▶ What you should do
Read the records below. Copy each line where the string "bump" occurs.

▶ Provided data

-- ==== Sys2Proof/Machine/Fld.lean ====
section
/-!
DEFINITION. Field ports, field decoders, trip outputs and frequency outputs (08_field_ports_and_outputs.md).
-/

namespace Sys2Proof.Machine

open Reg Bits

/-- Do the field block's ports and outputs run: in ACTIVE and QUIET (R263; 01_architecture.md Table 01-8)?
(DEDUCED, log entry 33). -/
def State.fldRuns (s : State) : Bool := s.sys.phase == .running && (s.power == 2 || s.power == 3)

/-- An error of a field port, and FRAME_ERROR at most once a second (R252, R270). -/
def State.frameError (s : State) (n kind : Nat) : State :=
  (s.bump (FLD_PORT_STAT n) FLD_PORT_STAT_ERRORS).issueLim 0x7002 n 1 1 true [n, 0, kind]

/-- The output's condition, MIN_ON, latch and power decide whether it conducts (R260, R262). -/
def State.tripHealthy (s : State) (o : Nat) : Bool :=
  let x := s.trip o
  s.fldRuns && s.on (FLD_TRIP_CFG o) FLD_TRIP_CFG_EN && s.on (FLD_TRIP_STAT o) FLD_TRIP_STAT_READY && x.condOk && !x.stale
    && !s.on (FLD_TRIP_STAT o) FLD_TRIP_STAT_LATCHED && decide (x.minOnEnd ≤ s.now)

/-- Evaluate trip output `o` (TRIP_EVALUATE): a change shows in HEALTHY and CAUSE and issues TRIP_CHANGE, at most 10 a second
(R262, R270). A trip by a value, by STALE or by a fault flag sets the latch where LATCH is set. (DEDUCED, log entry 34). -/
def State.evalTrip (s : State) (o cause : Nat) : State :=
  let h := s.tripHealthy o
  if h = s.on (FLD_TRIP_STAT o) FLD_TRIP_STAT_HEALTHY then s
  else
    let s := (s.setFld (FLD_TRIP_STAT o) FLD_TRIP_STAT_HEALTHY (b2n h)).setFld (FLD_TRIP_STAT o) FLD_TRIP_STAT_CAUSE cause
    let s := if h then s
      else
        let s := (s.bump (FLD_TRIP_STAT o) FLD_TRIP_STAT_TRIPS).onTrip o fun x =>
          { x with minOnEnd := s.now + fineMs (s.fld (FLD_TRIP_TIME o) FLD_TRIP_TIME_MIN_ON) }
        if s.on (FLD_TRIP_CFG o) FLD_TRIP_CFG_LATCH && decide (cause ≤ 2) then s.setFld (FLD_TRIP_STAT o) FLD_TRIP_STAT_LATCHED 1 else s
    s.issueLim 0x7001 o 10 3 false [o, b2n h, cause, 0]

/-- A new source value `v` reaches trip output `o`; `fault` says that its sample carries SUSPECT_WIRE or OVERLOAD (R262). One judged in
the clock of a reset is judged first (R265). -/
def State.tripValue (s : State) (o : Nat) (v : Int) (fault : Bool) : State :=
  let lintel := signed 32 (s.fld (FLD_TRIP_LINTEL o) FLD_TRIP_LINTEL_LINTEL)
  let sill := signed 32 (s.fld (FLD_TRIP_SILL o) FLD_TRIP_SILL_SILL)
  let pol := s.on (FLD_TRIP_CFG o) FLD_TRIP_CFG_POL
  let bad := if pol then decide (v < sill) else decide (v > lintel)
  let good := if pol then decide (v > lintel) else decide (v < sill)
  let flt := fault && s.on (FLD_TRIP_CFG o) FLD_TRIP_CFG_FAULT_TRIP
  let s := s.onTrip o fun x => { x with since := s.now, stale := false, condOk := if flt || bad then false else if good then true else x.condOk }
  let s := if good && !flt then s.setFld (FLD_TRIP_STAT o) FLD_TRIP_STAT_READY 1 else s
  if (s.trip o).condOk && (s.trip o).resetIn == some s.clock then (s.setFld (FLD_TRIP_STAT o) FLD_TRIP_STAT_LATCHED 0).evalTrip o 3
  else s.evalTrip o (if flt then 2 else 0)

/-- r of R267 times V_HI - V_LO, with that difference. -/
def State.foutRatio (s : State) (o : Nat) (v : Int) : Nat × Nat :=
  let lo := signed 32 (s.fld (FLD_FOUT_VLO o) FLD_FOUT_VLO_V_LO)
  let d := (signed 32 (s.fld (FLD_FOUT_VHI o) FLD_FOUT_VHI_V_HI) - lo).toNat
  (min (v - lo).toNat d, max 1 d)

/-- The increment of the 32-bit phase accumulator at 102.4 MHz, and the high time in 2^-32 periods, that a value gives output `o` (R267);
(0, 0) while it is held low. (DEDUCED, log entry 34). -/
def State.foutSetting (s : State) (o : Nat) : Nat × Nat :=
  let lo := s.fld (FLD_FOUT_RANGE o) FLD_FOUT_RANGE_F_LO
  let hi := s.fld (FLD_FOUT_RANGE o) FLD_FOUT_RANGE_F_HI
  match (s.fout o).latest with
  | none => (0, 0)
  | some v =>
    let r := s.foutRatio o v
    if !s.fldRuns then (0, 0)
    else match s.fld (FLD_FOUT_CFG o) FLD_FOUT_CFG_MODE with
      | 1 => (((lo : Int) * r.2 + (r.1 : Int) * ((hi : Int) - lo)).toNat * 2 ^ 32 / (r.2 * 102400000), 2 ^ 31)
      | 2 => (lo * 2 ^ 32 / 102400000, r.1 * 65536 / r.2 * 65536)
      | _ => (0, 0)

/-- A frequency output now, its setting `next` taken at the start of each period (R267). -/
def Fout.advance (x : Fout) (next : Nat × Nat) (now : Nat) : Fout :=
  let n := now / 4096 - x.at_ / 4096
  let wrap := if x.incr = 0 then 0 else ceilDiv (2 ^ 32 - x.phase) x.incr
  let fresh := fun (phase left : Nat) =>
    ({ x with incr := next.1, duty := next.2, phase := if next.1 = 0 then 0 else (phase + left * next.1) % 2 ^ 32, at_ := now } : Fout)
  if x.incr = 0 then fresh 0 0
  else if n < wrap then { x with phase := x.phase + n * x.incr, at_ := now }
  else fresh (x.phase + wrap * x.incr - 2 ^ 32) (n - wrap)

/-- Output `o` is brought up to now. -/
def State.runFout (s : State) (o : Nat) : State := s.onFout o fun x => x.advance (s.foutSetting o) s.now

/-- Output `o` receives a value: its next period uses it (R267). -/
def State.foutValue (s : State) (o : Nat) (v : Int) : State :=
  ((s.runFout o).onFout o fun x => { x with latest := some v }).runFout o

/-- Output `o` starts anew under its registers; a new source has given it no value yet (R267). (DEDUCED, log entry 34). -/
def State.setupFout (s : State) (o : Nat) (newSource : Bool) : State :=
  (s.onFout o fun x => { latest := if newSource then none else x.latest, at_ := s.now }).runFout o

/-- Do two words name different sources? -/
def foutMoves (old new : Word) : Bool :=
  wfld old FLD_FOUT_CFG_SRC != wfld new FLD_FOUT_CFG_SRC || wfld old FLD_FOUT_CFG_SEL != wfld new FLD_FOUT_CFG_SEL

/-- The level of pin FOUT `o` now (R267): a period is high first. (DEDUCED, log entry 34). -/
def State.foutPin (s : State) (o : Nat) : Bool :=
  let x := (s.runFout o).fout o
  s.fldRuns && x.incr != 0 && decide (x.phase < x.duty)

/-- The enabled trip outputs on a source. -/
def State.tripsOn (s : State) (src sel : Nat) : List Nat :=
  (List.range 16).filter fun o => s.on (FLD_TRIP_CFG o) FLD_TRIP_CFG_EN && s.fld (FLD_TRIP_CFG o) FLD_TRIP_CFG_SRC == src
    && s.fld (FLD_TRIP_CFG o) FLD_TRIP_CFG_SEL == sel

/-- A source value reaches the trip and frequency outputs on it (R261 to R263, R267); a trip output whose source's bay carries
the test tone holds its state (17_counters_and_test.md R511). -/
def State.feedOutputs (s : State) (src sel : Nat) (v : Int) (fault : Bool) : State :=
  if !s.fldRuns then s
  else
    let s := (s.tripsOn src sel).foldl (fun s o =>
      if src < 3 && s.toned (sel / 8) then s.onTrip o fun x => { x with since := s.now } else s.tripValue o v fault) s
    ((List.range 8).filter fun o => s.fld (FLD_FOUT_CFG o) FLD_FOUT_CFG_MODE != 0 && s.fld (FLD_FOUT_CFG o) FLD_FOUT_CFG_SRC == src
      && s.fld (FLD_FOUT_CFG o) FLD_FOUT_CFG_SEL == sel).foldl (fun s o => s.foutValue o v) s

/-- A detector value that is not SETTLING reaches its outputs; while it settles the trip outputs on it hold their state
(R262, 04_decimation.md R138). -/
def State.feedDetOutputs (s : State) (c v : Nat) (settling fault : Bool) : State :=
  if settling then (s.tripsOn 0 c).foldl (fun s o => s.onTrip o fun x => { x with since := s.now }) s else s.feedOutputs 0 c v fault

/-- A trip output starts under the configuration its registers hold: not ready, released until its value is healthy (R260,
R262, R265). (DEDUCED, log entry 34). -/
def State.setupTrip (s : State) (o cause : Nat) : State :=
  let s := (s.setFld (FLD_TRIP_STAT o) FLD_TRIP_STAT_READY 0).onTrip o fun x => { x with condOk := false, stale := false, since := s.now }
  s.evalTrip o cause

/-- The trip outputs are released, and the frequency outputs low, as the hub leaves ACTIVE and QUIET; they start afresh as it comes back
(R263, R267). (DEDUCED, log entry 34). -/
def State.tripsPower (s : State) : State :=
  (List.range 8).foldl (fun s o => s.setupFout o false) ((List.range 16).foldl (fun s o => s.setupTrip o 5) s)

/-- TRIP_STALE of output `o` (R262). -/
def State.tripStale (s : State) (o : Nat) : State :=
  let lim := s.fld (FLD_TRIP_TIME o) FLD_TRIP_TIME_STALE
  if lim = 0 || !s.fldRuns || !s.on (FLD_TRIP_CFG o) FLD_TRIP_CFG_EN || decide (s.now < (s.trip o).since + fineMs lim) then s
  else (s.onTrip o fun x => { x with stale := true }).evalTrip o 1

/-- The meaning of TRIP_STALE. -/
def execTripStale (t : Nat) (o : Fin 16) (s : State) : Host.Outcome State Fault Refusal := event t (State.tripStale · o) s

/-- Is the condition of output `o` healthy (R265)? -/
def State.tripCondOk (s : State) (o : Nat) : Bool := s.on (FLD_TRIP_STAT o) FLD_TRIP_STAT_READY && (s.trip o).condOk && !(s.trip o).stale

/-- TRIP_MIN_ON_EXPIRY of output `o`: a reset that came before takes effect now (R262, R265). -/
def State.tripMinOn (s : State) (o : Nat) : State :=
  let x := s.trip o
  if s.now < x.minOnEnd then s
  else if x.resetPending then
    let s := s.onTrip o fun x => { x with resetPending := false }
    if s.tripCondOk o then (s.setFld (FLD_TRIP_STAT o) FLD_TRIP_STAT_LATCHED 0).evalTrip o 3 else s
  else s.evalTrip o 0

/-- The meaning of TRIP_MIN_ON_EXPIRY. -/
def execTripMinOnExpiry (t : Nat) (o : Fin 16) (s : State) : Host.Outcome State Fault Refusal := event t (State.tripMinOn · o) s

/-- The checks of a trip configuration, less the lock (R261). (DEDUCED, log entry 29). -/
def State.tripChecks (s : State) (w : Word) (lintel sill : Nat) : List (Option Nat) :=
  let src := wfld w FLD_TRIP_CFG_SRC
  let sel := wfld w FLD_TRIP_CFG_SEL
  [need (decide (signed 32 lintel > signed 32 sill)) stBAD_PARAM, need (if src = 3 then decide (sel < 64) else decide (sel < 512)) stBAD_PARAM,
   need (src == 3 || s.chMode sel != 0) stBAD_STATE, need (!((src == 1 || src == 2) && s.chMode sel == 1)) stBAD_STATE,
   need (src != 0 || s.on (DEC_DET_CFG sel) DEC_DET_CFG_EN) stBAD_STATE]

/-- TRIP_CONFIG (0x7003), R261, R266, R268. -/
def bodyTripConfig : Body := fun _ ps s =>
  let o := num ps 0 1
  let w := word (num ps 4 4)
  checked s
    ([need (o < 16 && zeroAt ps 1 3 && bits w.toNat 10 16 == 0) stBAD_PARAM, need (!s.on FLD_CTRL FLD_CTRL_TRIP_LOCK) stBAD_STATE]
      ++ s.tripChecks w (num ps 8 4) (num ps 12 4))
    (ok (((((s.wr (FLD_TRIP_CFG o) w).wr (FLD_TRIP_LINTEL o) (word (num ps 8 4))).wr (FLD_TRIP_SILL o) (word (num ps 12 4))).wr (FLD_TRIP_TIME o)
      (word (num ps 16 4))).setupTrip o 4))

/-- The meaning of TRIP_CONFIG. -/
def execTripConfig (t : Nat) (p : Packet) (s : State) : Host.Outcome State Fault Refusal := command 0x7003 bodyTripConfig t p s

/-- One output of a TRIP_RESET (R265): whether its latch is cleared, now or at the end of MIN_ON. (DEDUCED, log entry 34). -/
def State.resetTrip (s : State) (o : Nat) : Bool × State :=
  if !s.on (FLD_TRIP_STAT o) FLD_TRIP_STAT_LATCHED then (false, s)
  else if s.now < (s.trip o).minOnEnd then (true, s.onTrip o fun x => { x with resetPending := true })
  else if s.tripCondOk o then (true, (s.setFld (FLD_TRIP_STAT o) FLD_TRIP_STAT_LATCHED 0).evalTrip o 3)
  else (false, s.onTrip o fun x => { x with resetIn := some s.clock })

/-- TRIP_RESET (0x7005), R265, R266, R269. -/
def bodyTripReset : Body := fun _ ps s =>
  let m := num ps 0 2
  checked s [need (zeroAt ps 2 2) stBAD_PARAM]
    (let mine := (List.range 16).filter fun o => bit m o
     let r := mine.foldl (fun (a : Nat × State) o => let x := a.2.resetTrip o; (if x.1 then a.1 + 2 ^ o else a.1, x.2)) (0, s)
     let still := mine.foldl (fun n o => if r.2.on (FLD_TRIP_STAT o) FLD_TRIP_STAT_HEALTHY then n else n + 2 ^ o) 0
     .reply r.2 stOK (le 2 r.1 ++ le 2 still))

▶ Answer box
  (s.bump (FLD_PORT_STAT n) FLD_PORT_STAT_ERRORS).issueLim 0x7002 n 1 1 true [n, 0, kind]
        let s := (s.bump (FLD_TRIP_STAT o) FLD_TRIP_STAT_TRIPS).onTrip o fun x =>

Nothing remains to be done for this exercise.